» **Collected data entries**
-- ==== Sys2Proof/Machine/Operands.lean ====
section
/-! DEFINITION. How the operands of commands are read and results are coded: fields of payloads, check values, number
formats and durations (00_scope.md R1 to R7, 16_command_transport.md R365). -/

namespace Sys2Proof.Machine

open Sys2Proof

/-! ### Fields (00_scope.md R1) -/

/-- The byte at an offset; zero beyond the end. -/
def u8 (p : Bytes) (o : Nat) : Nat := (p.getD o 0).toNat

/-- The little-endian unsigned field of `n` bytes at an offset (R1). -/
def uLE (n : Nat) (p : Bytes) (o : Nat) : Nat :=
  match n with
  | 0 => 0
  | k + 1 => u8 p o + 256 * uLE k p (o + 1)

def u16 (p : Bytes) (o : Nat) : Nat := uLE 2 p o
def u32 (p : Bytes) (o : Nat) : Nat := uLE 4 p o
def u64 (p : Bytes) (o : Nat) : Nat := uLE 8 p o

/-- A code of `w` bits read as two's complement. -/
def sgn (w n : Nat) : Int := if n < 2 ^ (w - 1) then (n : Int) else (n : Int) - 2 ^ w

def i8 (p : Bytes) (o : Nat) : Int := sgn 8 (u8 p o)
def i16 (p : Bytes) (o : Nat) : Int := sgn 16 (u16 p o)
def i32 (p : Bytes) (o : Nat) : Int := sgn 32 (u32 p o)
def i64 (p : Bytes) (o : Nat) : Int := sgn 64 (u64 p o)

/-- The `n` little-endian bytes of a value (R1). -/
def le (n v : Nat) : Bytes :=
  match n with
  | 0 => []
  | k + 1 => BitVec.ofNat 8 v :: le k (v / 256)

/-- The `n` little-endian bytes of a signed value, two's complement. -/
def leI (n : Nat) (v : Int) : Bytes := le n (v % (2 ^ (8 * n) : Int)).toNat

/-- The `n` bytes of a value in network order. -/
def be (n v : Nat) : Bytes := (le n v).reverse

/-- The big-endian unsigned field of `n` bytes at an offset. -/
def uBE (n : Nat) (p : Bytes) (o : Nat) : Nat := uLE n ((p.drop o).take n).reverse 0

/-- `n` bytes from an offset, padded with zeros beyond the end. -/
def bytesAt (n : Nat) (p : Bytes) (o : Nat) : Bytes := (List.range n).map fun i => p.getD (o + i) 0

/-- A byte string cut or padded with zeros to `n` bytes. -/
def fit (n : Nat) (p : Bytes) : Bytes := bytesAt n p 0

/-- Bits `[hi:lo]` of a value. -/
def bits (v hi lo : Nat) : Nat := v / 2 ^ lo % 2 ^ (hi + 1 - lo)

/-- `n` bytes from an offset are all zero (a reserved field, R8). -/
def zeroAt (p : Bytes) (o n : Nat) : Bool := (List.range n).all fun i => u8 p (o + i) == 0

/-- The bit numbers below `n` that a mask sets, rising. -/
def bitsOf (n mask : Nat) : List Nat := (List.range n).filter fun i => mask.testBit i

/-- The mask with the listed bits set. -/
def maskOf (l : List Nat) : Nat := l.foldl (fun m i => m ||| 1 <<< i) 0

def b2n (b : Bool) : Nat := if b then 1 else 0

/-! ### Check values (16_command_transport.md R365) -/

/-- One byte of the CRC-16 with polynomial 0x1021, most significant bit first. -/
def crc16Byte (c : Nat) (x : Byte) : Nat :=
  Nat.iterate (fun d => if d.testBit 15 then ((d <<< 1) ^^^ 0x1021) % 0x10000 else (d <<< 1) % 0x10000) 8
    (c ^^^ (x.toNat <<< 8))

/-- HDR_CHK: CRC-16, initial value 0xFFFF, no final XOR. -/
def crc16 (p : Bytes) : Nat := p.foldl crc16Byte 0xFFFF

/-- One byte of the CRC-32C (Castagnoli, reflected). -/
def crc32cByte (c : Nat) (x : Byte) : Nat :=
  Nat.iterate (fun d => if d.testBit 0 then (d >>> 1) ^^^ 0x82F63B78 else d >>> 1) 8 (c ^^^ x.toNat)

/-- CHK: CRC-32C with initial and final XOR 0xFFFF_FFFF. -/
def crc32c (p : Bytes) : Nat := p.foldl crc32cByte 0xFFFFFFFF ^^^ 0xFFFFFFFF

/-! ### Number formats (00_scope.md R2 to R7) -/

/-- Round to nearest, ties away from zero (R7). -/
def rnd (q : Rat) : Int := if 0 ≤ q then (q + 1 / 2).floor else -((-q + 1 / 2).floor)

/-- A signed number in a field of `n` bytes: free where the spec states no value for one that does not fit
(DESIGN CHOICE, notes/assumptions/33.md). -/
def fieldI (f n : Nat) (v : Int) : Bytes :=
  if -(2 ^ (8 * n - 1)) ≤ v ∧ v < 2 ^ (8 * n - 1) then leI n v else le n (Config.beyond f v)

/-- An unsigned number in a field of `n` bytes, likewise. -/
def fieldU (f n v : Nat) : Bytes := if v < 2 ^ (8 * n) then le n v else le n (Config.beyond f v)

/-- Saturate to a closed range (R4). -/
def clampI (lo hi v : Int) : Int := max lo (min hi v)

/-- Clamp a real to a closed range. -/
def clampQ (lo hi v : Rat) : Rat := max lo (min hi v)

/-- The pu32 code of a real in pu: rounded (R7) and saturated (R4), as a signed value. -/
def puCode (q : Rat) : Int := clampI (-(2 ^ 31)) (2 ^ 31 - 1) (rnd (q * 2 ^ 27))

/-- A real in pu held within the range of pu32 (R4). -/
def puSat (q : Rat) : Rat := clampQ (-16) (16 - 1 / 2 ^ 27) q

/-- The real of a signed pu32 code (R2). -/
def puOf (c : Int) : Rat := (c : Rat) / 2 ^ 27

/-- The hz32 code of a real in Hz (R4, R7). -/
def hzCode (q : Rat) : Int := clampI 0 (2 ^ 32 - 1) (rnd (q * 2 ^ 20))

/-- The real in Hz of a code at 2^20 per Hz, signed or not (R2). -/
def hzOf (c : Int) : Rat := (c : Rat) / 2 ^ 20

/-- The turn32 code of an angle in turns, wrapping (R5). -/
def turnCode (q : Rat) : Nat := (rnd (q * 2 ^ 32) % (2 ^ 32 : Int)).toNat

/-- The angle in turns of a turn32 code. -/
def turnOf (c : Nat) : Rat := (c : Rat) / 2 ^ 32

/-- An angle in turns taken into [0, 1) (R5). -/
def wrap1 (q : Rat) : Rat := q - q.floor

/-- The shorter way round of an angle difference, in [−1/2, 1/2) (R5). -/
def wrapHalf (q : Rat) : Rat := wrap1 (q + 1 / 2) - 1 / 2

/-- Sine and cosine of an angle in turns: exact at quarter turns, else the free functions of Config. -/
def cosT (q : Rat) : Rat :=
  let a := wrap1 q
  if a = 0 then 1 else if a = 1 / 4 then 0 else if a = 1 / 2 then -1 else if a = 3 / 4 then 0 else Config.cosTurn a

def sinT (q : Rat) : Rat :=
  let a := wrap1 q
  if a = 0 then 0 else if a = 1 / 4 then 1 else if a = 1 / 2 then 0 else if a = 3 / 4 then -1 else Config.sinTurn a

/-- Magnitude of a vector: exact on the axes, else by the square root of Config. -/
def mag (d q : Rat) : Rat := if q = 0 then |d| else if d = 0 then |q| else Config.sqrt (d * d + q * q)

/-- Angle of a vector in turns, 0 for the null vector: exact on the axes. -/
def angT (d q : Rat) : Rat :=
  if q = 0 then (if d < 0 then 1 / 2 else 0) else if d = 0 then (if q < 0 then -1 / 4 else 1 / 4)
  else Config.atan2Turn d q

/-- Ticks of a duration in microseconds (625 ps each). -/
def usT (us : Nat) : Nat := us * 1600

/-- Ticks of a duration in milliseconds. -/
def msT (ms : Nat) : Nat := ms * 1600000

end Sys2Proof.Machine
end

» **Assignment**
What is needed is the number of lines in the data that hold the word "clampQ", and nothing more.

» **Solution to this problem**
2